[Saved data entries]
--- START ---

/-- `vcmp.lt` (R183). -/
def execVcmpLt (g : BitVec 4) (d : BitVec 3) (a b : BitVec 5) (m t : BitVec 3) (s : State) :
    Host.Outcome State Fault Refusal :=
  vcmp 2 g d a b m t s

/-- `vcmp.le` (R183). -/
def execVcmpLe (g : BitVec 4) (d : BitVec 3) (a b : BitVec 5) (m t : BitVec 3) (s : State) :
    Host.Outcome State Fault Refusal :=
  vcmp 3 g d a b m t s

/-- `vsel` (R184): every lane, from VA where the mask bit is 1 and from VB elsewhere, moved unchanged. -/
def execVsel (g : BitVec 4) (d a b : BitVec 5) (m _t : BitVec 3) (s : State) : Host.Outcome State Fault Refusal :=
  runE .V g (do
    let k ← readMask m.toNat
    let t ← getTile
    putLanes d.toNat ((List.range 128).map fun i => (i, t.getV (if k.getLsbD i then a.toNat else b.toNat) i))) s

/-- A mask word with two sources (R185). -/
def mask2 (f : BitVec 128 → BitVec 128 → BitVec 128) (g : BitVec 4) (d a b : BitVec 5) (s : State) :
    Host.Outcome State Fault Refusal :=
  runE .V g (do
    let x ← readMask a.toNat
    let y ← (if b = a then pure x else readMask b.toNat : Eff (BitVec 128))
    writeMask d.toNat (f x y)) s

/-- `mand` (R185). -/
def execMand (g : BitVec 4) (d a b : BitVec 5) (s : State) : Host.Outcome State Fault Refusal :=
  mask2 (fun x y => x &&& y) g d a b s

/-- `mor` (R185). -/
def execMor (g : BitVec 4) (d a b : BitVec 5) (s : State) : Host.Outcome State Fault Refusal :=
  mask2 (fun x y => x ||| y) g d a b s

/-- `mxor` (R185). -/
def execMxor (g : BitVec 4) (d a b : BitVec 5) (s : State) : Host.Outcome State Fault Refusal :=
  mask2 (fun x y => x ^^^ y) g d a b s

/-- `mnot` (R185). -/
def execMnot (g : BitVec 4) (d a : BitVec 5) (s : State) : Host.Outcome State Fault Refusal :=
  runE .V g (do
    let x ← readMask a.toNat
    writeMask d.toNat (~~~x)) s

/-- `mpop` (R185). -/
def execMpop (g : BitVec 4) (d a : BitVec 5) (s : State) : Host.Outcome State Fault Refusal :=
  runE .V g (do
    let x ← readMask a.toNat
    modTile (·.setS d.toNat (gloved (BitVec.ofNat 64 (lanesOf x).length)))) s

/-- `mfirst` (R185): 128 when no bit is set. -/
def execMfirst (g : BitVec 4) (d a : BitVec 5) (s : State) : Host.Outcome State Fault Refusal :=
  runE .V g (do
    let x ← readMask a.toNat
    modTile (·.setS d.toNat (gloved (BitVec.ofNat 64 ((lanesOf x).headD 128))))) s

/-- `vpset` (R186): conditions 0 any, 1 all, 2 none. -/
def execVpset (g d a : BitVec 4) (c : BitVec 6) (s : State) : Host.Outcome State Fault Refusal :=
  runE .V g (do
    let x ← readMask a.toNat
    let v := if c = 0#6 then decide (x ≠ 0#128) else if c = 1#6 then decide (x = BitVec.allOnes 128) else decide (x = 0#128)
    modTile fun t => t.setPred d.toNat t.eV.pos v) s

--- END ---

**ASSIGNMENT:**
Each record above must be output without any alteration.

**SOLUTION FOR THIS TASK:**
/-- `vcmp.lt` (R183). -/
def execVcmpLt (g : BitVec 4) (d : BitVec 3) (a b : BitVec 5) (m t : BitVec 3) (s : State) :
    Host.Outcome State Fault Refusal :=
  vcmp 2 g d a b m t s

/-- `vcmp.le` (R183). -/
def execVcmpLe (g : BitVec 4) (d : BitVec 3) (a b : BitVec 5) (m t : BitVec 3) (s : State) :
    Host.Outcome State Fault Refusal :=
  vcmp 3 g d a b m t s

/-- `vsel` (R184): every lane, from VA where the mask bit is 1 and from VB elsewhere, moved unchanged. -/
def execVsel (g : BitVec 4) (d a b : BitVec 5) (m _t : BitVec 3) (s : State) : Host.Outcome State Fault Refusal :=
  runE .V g (do
    let k ← readMask m.toNat
    let t ← getTile
    putLanes d.toNat ((List.range 128).map fun i => (i, t.getV (if k.getLsbD i then a.toNat else b.toNat) i))) s

/-- A mask word with two sources (R185). -/
def mask2 (f : BitVec 128 → BitVec 128 → BitVec 128) (g : BitVec 4) (d a b : BitVec 5) (s : State) :
    Host.Outcome State Fault Refusal :=
  runE .V g (do
    let x ← readMask a.toNat
    let y ← (if b = a then pure x else readMask b.toNat : Eff (BitVec 128))
    writeMask d.toNat (f x y)) s

/-- `mand` (R185). -/
def execMand (g : BitVec 4) (d a b : BitVec 5) (s : State) : Host.Outcome State Fault Refusal :=
  mask2 (fun x y => x &&& y) g d a b s

/-- `mor` (R185). -/
def execMor (g : BitVec 4) (d a b : BitVec 5) (s : State) : Host.Outcome State Fault Refusal :=
  mask2 (fun x y => x ||| y) g d a b s

/-- `mxor` (R185). -/
def execMxor (g : BitVec 4) (d a b : BitVec 5) (s : State) : Host.Outcome State Fault Refusal :=
  mask2 (fun x y => x ^^^ y) g d a b s

/-- `mnot` (R185). -/
def execMnot (g : BitVec 4) (d a : BitVec 5) (s : State) : Host.Outcome State Fault Refusal :=
  runE .V g (do
    let x ← readMask a.toNat
    writeMask d.toNat (~~~x)) s

/-- `mpop` (R185). -/
def execMpop (g : BitVec 4) (d a : BitVec 5) (s : State) : Host.Outcome State Fault Refusal :=
  runE .V g (do
    let x ← readMask a.toNat
    modTile (·.setS d.toNat (gloved (BitVec.ofNat 64 (lanesOf x).length)))) s

/-- `mfirst` (R185): 128 when no bit is set. -/
def execMfirst (g : BitVec 4) (d a : BitVec 5) (s : State) : Host.Outcome State Fault Refusal :=
  runE .V g (do
    let x ← readMask a.toNat
    modTile (·.setS d.toNat (gloved (BitVec.ofNat 64 ((lanesOf x).headD 128))))) s

/-- `vpset` (R186): conditions 0 any, 1 all, 2 none. -/
def execVpset (g d a : BitVec 4) (c : BitVec 6) (s : State) : Host.Outcome State Fault Refusal :=
  runE .V g (do
    let x ← readMask a.toNat
    let v := if c = 0#6 then decide (x ≠ 0#128) else if c = 1#6 then decide (x = BitVec.allOnes 128) else decide (x = 0#128)
    modTile fun t => t.setPred d.toNat t.eV.pos v) s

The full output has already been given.